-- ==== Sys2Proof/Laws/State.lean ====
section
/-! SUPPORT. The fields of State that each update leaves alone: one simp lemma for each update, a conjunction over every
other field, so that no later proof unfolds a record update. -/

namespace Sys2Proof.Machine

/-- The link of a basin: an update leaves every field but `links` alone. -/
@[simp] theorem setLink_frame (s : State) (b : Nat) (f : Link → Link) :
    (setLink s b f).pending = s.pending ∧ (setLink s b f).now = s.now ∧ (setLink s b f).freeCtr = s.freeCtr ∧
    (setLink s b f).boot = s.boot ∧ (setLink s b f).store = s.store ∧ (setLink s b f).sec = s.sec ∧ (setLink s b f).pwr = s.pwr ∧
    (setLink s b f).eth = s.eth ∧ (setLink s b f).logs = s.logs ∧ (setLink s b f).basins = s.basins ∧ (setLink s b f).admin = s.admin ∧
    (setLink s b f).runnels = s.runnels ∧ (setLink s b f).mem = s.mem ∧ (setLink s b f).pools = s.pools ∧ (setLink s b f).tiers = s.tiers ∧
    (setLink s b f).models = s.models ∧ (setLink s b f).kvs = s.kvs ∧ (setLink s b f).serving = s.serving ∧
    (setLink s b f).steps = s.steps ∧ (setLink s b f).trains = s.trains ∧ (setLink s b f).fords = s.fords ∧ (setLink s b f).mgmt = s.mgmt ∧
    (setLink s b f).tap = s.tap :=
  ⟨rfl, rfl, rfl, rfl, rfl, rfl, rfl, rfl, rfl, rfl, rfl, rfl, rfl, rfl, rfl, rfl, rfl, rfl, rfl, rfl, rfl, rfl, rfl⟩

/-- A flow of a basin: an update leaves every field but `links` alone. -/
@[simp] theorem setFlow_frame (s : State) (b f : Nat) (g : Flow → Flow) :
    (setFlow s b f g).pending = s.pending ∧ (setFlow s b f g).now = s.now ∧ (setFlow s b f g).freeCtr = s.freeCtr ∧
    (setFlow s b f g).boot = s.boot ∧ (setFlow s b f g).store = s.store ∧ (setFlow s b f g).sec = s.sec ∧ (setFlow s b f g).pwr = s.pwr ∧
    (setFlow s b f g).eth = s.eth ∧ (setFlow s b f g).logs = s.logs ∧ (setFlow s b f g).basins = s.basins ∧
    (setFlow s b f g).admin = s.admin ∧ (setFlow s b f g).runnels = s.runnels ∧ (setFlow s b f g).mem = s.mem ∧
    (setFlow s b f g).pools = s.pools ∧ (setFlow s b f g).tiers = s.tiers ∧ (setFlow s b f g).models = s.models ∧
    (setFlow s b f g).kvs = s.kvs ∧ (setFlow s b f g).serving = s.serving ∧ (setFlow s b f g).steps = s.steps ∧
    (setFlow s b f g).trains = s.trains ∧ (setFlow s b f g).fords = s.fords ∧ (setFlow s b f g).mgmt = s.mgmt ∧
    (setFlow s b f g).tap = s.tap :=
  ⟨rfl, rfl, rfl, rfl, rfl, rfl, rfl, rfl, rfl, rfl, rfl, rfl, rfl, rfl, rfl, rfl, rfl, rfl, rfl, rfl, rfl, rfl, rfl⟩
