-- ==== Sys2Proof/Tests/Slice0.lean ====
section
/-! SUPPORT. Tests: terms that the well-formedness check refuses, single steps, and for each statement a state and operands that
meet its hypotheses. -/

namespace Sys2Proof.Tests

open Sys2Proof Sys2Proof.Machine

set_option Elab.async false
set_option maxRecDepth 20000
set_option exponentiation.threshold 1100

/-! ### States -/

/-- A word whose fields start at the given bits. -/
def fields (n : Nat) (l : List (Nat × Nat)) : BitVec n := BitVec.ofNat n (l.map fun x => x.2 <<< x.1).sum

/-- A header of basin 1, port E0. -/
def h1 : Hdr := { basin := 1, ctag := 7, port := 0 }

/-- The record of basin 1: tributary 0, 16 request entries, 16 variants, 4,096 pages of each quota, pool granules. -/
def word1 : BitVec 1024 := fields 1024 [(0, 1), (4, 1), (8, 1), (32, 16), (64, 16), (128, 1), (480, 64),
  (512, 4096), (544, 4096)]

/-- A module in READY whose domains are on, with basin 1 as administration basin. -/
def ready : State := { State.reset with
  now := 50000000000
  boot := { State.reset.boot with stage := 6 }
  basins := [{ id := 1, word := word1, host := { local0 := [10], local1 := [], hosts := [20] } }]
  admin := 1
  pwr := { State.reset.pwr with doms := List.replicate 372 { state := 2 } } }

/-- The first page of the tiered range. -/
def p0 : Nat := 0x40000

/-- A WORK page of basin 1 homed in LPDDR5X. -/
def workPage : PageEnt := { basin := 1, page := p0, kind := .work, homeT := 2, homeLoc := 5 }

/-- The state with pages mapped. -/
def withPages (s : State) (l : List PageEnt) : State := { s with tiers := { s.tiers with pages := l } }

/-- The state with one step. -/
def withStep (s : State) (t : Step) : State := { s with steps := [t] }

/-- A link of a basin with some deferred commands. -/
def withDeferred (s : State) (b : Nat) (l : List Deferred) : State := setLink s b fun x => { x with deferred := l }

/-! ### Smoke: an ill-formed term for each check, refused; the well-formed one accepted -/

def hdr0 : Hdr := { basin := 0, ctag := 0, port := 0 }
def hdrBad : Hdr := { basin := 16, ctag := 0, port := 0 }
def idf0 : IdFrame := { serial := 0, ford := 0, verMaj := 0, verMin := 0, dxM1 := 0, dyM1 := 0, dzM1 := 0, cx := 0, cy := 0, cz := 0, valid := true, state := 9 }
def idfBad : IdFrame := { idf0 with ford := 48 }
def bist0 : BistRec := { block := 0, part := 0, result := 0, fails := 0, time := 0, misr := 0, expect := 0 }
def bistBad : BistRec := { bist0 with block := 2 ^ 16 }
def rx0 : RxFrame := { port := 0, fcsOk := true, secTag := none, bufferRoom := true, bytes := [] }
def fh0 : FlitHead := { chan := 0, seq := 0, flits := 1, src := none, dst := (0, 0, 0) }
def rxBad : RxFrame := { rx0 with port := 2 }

◆ Work instructions: Go over the data above and copy every line that has the word "tiers" in it.

◆ Problem solution:
    (setLink s b f).runnels = s.runnels ∧ (setLink s b f).mem = s.mem ∧ (setLink s b f).pools = s.pools ∧ (setLink s b f).tiers = s.tiers ∧
    (setFlow s b f g).pools = s.pools ∧ (setFlow s b f g).tiers = s.tiers ∧ (setFlow s b f g).models = s.models ∧
def withPages (s : State) (l : List PageEnt) : State := { s with tiers := { s.tiers with pages := l } }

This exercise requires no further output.